Katy Mena-Berkley, is a professional writer based in Chattanooga, Tenn. She earned her BFA in fabric design from the University of Georgia and launched her writing career with a fashion column in a local alternative newspaper. Katy’s interests in fashion and foreign culture then led her to Florence, Italy, where she interned as a contributing writer for textile publication La Spola. Since returning stateside, she has worked in reporting, editing and copywriting.
Some may call me crazy, but here’s the truth. I’m grateful to have multiple sclerosis.
Diagnosed 11 years ago, I was shocked into a state of clarity when my body betrayed me for the first time. And why wouldn’t it? I’d been blessed with my youth, my family, and my faith—which hadn’t been truly tested until my vision went double as I was driving on the side of the mountain near my parent’s house in Tennessee.
I was home from college for the weekend and got into a petty argument with my mom about something I can’t even recall anymore. In true 19-year-old form, I jumped in my car and headed out for a while, lighting a cigarette to calm my nerves.
I panicked when the Honda Accord in front of me suddenly cloned itself, and I immediately stamped my cigarette out in the ashtray. I knew what was happening.
Having ravaged my mother’s body for years, her multiple sclerosis wanted to move on to me. After all, double vision was her first symptom decades earlier, a symptom she still lives with at times.
Given my disrespectful attitude that Saturday afternoon, it made sense to me that MS would manifest itself in my body at that moment. I had sinned horribly, and it was time to pay the price.
For about a year, I continued in that mindset, sure that every flare-up of the disease was punishment for something I had done wrong. Maybe it was my guilt-ridden Greek heritage. Maybe it was the Southern Baptist culture that surrounded me. But for some reason a voice in my head kept telling me I deserved to suffer. The vision problems and tingling in my left hand were simply payback from the universe for my disrespectful attitude and underage consumption of alcohol on certain weekends.
It wasn’t until I experienced an MS flare-up a year later that I began to understand what I’d been taught at the Orthodox Church.

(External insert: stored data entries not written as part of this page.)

@[simp] theorem State.regs_of_putMemWord {s : State} {a w} : (s.putMemWord a w).regs = s.regs := rfl
@[simp] theorem State.old_of_putMemWord {s : State} {a w} : (s.putMemWord a w).old = s.old := rfl
@[simp] theorem State.held64_of_putMemWord {s : State} {a w} : (s.putMemWord a w).held64 = s.held64 := rfl
@[simp] theorem State.low64_of_putMemWord {s : State} {a w} : (s.putMemWord a w).low64 = s.low64 := rfl
@[simp] theorem State.nv_of_putMemWord {s : State} {a w} : (s.putMemWord a w).nv = s.nv := rfl
@[simp] theorem State.time_of_putMemWord {s : State} {a w} : (s.putMemWord a w).time = s.time := rfl
@[simp] theorem State.ctr_of_putMemWord {s : State} {a w} : (s.putMemWord a w).ctr = s.ctr := rfl
@[simp] theorem State.ctrPrev_of_putMemWord {s : State} {a w} : (s.putMemWord a w).ctrPrev = s.ctrPrev := rfl
@[simp] theorem State.lockAt_of_putMemWord {s : State} {a w} : (s.putMemWord a w).lockAt = s.lockAt := rfl
@[simp] theorem State.lockBy_of_putMemWord {s : State} {a w} : (s.putMemWord a w).lockBy = s.lockBy := rfl
@[simp] theorem State.safeReq_of_putMemWord {s : State} {a w} : (s.putMemWord a w).safeReq = s.safeReq := rfl
@[simp] theorem State.clrReq_of_putMemWord {s : State} {a w} : (s.putMemWord a w).clrReq = s.clrReq := rfl
@[simp] theorem State.ch_of_putMemWord {s : State} {a w} : (s.putMemWord a w).ch = s.ch := rfl
@[simp] theorem State.sh_of_putMemWord {s : State} {a w} : (s.putMemWord a w).sh = s.sh := rfl
@[simp] theorem State.lane_of_putMemWord {s : State} {a w} : (s.putMemWord a w).lane = s.lane := rfl
@[simp] theorem State.spare_of_putMemWord {s : State} {a w} : (s.putMemWord a w).spare = s.spare := rfl
@[simp] theorem State.led_of_putMemWord {s : State} {a w} : (s.putMemWord a w).led = s.led := rfl
@[simp] theorem State.fd_of_putMemWord {s : State} {a w} : (s.putMemWord a w).fd = s.fd := rfl
@[simp] theorem State.fsel_of_putMemWord {s : State} {a w} : (s.putMemWord a w).fsel = s.fsel := rfl
@[simp] theorem State.hu_of_putMemWord {s : State} {a w} : (s.putMemWord a w).hu = s.hu := rfl
@[simp] theorem State.ax_of_putMemWord {s : State} {a w} : (s.putMemWord a w).ax = s.ax := rfl
@[simp] theorem State.al_of_putMemWord {s : State} {a w} : (s.putMemWord a w).al = s.al := rfl
@[simp] theorem State.sq_of_putMemWord {s : State} {a w} : (s.putMemWord a w).sq = s.sq := rfl
@[simp] theorem State.boot_of_putMemWord {s : State} {a w} : (s.putMemWord a w).boot = s.boot := rfl
@[simp] theorem State.clk_of_putMemWord {s : State} {a w} : (s.putMemWord a w).clk = s.clk := rfl
@[simp] theorem State.mode_of_putMemWord {s : State} {a w} : (s.putMemWord a w).mode = s.mode := rfl
@[simp] theorem State.ev_of_putMemWord {s : State} {a w} : (s.putMemWord a w).ev = s.ev := rfl
@[simp] theorem State.link_of_putMemWord {s : State} {a w} : (s.putMemWord a w).link = s.link := rfl
@[simp] theorem State.tw_of_putMemWord {s : State} {a w} : (s.putMemWord a w).tw = s.tw := rfl
@[simp] theorem State.vault_of_putMemWord {s : State} {a w} : (s.putMemWord a w).vault = s.vault := rfl
@[simp] theorem State.cellar_of_putMemWord {s : State} {a w} : (s.putMemWord a w).cellar = s.cellar := rfl
@[simp] theorem State.tst_of_putMemWord {s : State} {a w} : (s.putMemWord a w).tst = s.tst := rfl
@[simp] theorem State.maint_of_putMemWord {s : State} {a w} : (s.putMemWord a w).maint = s.maint := rfl
@[simp] theorem State.status_of_putMemWord {s : State} {a w} : (s.putMemWord a w).status = s.status := rfl
@[simp] theorem State.data_of_putMemWord {s : State} {a w} : (s.putMemWord a w).data = s.data := rfl
@[simp] theorem State.free_of_putMemWord {s : State} {a w} : (s.putMemWord a w).free = s.free := rfl
@[simp] theorem State.pending_of_putMemWord {s : State} {a w} : (s.putMemWord a w).pending = s.pending := rfl
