/-! Machine/Feeds.lean -/

@[simp] theorem State.modF_store {s f g} : State.store (State.modF s f g) = State.store s := by
  unfold State.modF; simp (maxDischargeDepth := 60) [State.store_mk, State.store_fold, *]
@[simp] theorem State.modSel_store {s g} : State.store (State.modSel s g) = State.store s := by
  unfold State.modSel; simp (maxDischargeDepth := 60) [State.store_mk, State.store_fold, *]
@[simp] theorem State.modHu_store {s g} : State.store (State.modHu s g) = State.store s := by
  unfold State.modHu; simp (maxDischargeDepth := 60) [State.store_mk, State.store_fold, *]
@[simp] theorem State.setLim_store {s f on t} : State.store (State.setLim s f on t) = State.store s := by
  unfold State.setLim; simp (maxDischargeDepth := 60) [State.store_mk, State.store_fold, *]
@[simp] theorem State.setServ_store {s} : State.store (State.setServ s) = State.store s := by
  unfold State.setServ; simp (maxDischargeDepth := 60) [State.store_mk, State.store_fold, *]
@[simp] theorem State.capEnd_store {s f last} : State.store (State.capEnd s f last) = State.store s := by
  unfold State.capEnd; simp (maxDischargeDepth := 60) [State.store_mk, State.store_fold, *]
@[simp] theorem State.capAbandon_store {s f} : State.store (State.capAbandon s f) = State.store s := by
  unfold State.capAbandon; (repeat' split) <;> simp (maxDischargeDepth := 60) [State.store_mk, State.store_fold, *]
@[simp] theorem State.endChange_store {s f} : State.store (State.endChange s f) = State.store s := by
  unfold State.endChange; simp (maxDischargeDepth := 60) [State.store_mk, State.store_fold, *]
@[simp] theorem State.setFeed_store {s f st} : State.store (State.setFeed s f st) = State.store s := by
  unfold State.setFeed; simp (maxDischargeDepth := 60) [State.store_mk, State.store_fold, *]
@[simp] theorem State.rideCheck_store {s} : State.store (State.rideCheck s) = State.store s := by
  unfold State.rideCheck; simp (maxDischargeDepth := 60) [State.store_mk, State.store_fold, *]
@[simp] theorem State.pickFeed_store {s f was} : State.store (State.pickFeed s f was) = State.store s := by
  unfold State.pickFeed; simp (maxDischargeDepth := 60) [State.store_mk, State.store_fold, *]
@[simp] theorem State.deselect_store {s f} : State.store (State.deselect s f) = State.store s := by
  unfold State.deselect; simp (maxDischargeDepth := 60) [State.store_mk, State.store_fold, *]
@[simp] theorem State.selectOnly_store {s f was} : State.store (State.selectOnly s f was) = State.store s := by
  unfold State.selectOnly
  extract_lets v0
  have h_v0 : State.store v0 = State.store s := by subst v0; simp (maxDischargeDepth := 60) [State.store_mk, State.store_fold, *]
  clear_value v0
  simp (maxDischargeDepth := 60) [State.store_mk, State.store_fold, *]
@[simp] theorem State.selectAuto_store {s was} : State.store (State.selectAuto s was) = State.store s := by
  unfold State.selectAuto; simp (maxDischargeDepth := 60) [State.store_mk, State.store_fold, *]
@[simp] theorem State.feedEval_store {s was} : State.store (State.feedEval s was) = State.store s := by
  unfold State.feedEval; (repeat' split) <;> simp (maxDischargeDepth := 60) [State.store_mk, State.store_fold, *]
@[simp] theorem State.feedQual_store {s f} : State.store (State.feedQual s f) = State.store s := by
  unfold State.feedQual; simp (maxDischargeDepth := 60) [State.store_mk, State.store_fold, *]
@[simp] theorem State.feedTick_store {s} : State.store (State.feedTick s) = State.store s := by
  unfold State.feedTick
  extract_lets v0
  have h_v0 : State.store v0 = State.store s := by subst v0; simp (maxDischargeDepth := 60) [State.store_mk, State.store_fold, *]
  clear_value v0
  simp (maxDischargeDepth := 60) [State.store_mk, State.store_fold, *]
@[simp] theorem State.faultFeed_store {s f bit} : State.store (State.faultFeed s f bit) = State.store s := by
  unfold State.faultFeed
  extract_lets v0 v1
  clear_value v0
  have h_v1 : State.store v1 = State.store s := by subst v1; simp (maxDischargeDepth := 60) [State.store_mk, State.store_fold, *]
  clear_value v1
  simp (maxDischargeDepth := 60) [State.store_mk, State.store_fold, *]
@[simp] theorem State.bounceFeed_store {s f} : State.store (State.bounceFeed s f) = State.store s := by
  unfold State.bounceFeed
  extract_lets v0 v1 v2 v3
  clear_value v0
  clear_value v1
  have h_v2 : State.store v2 = State.store s := by subst v2; simp (maxDischargeDepth := 60) [State.store_mk, State.store_fold, *]
  clear_value v2
  have h_v3 : State.store v3 = State.store s := by subst v3; simp (maxDischargeDepth := 60) [State.store_mk, State.store_fold, *]
  clear_value v3
  simp (maxDischargeDepth := 60) [State.store_mk, State.store_fold, *]
@[simp] theorem State.vinLeave_store {s f} : State.store (State.vinLeave s f) = State.store s := by
  unfold State.vinLeave
  extract_lets v0
  have h_v0 : State.store v0 = State.store s := by subst v0; simp (maxDischargeDepth := 60) [State.store_mk, State.store_fold, *]
  clear_value v0
  simp (maxDischargeDepth := 60) [State.store_mk, State.store_fold, *]
@[simp] theorem State.rampIfClear_store {s f} : State.store (State.rampIfClear s f) = State.store s := by
  unfold State.rampIfClear; simp (maxDischargeDepth := 60) [State.store_mk, State.store_fold, *]
@[simp] theorem State.feedClear_store {s f val} : State.store (State.feedClear s f val) = State.store s := by
  unfold State.feedClear
  extract_lets v0 v1
  have h_v0 : State.store v0 = State.store s := by subst v0; simp (maxDischargeDepth := 60) [State.store_mk, State.store_fold, *]
  clear_value v0
  have h_v1 : State.store v1 = State.store s := by subst v1; simp (maxDischargeDepth := 60) [State.store_mk, State.store_fold, *]
  clear_value v1
  simp (maxDischargeDepth := 60) [State.store_mk, State.store_fold, *]
@[simp] theorem State.feedDisable_store {s f} : State.store (State.feedDisable s f) = State.store s := by
  unfold State.feedDisable; simp (maxDischargeDepth := 60) [State.store_mk, State.store_fold, *]
@[simp] theorem State.feedSelWrite_store {s val} : State.store (State.feedSelWrite s val) = State.store s := by
  unfold State.feedSelWrite
  extract_lets v0 v1
  clear_value v0
  have h_v1 : State.store v1 = State.store s := by subst v1; simp (maxDischargeDepth := 60) [State.store_mk, State.store_fold, *]
  clear_value v1
  simp (maxDischargeDepth := 60) [State.store_mk, State.store_fold, *]
@[simp] theorem State.meterEnergy_store {s f p} : State.store (State.meterEnergy s f p) = State.store s := by
  unfold State.meterEnergy; simp (maxDischargeDepth := 60) [State.store_mk, State.store_fold, *]
@[simp] theorem State.meterFeed_store {s f v i} : State.store (State.meterFeed s f v i) = State.store s := by
  unfold State.meterFeed; simp (maxDischargeDepth := 60) [State.store_mk, State.store_fold, *]
@[simp] theorem State.meterPublish_store {s f} : State.store (State.meterPublish s f) = State.store s := by
  unfold State.meterPublish
  extract_lets v0 v1
  clear_value v0
  have h_v1 : State.store v1 = State.store s := by subst v1; simp (maxDischargeDepth := 60) [State.store_mk, State.store_fold, *]
  clear_value v1
  simp (maxDischargeDepth := 60) [State.store_mk, State.store_fold, *]
@[simp] theorem State.meterGate_store {s f vin gs} : State.store (State.meterGate s f vin gs) = State.store s := by
  unfold State.meterGate
  extract_lets v0
  have h_v0 : State.store v0 = State.store s := by subst v0; simp (maxDischargeDepth := 60) [State.store_mk, State.store_fold, *]
  clear_value v0
  simp (maxDischargeDepth := 60) [State.store_mk, State.store_fold, *]
@[simp] theorem State.meterTake_store {s inp} : State.store (State.meterTake s inp) = State.store s := by
  unfold State.meterTake
  extract_lets v0 v1 v2 v3
  have h_v0 : State.store v0 = State.store s := by subst v0; simp (maxDischargeDepth := 60) [State.store_mk, State.store_fold, *]
  clear_value v0
  have h_v1 : State.store v1 = State.store s := by subst v1; simp (maxDischargeDepth := 60) [State.store_mk, State.store_fold, *]
  clear_value v1
  have h_v2 : State.store v2 = State.store s := by subst v2; simp (maxDischargeDepth := 60) [State.store_mk, State.store_fold, *]
  clear_value v2
  have h_v3 : State.store v3 = State.store s := by subst v3; simp (maxDischargeDepth := 60) [State.store_mk, State.store_fold, *]
  clear_value v3
  ((repeat' split) <;> (try extract_lets) <;> simp +zetaDelta +contextual (maxDischargeDepth := 60) [State.store_mk, State.store_fold, *])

The medication I was taking had stopped working, and the disease was flooding my body despite anything my surgeon father or my neurologists could do. I bounced from doctor to doctor, trying to find respite from the discomfort that had come to be my constant companion.
I saw a holistic practitioner, tried acupuncture, and, unable to do my regular workouts, threw myself into afternoons at the yoga studio or water jogging with my best friend at our university’s pool. Forced to truly slow down, I finally began to find healing in my mind and my heart.
God hadn’t given me MS as a punishment for my sins, and there is still no way to determine where or why I got sick in the first place.
Here is what I have come to know as my truth. I haven’t been targeted by some higher power to get sick—but God also hasn’t chosen to remove the thorn in my flesh. My illness has a purpose, and I am still on a quest to find out exactly what that is.
Over the years, I’ve continued to get knocked down by my disease. I’ve gone blind; been paralyzed; and felt chronic pain so excruciating it kept me awake for days on end.
I’ve given myself shots; endured chemotherapy; and was forced to cut my precious hair short as it started to fall out.
But I wouldn’t trade any of it for the world.
In the silence of sickness, I have developed an intimacy with my faith that might never have existed—at least not by the time I turned 30 years old. Forced to relinquish any delusion of control I had over my life, I have learned to give it up to God with all of my heart. He is my soul, my breath, my salvation and joy.
I don’t know what direction my disease will take over time. But there is an unshakable peace about the mystery. All I have to do is listen.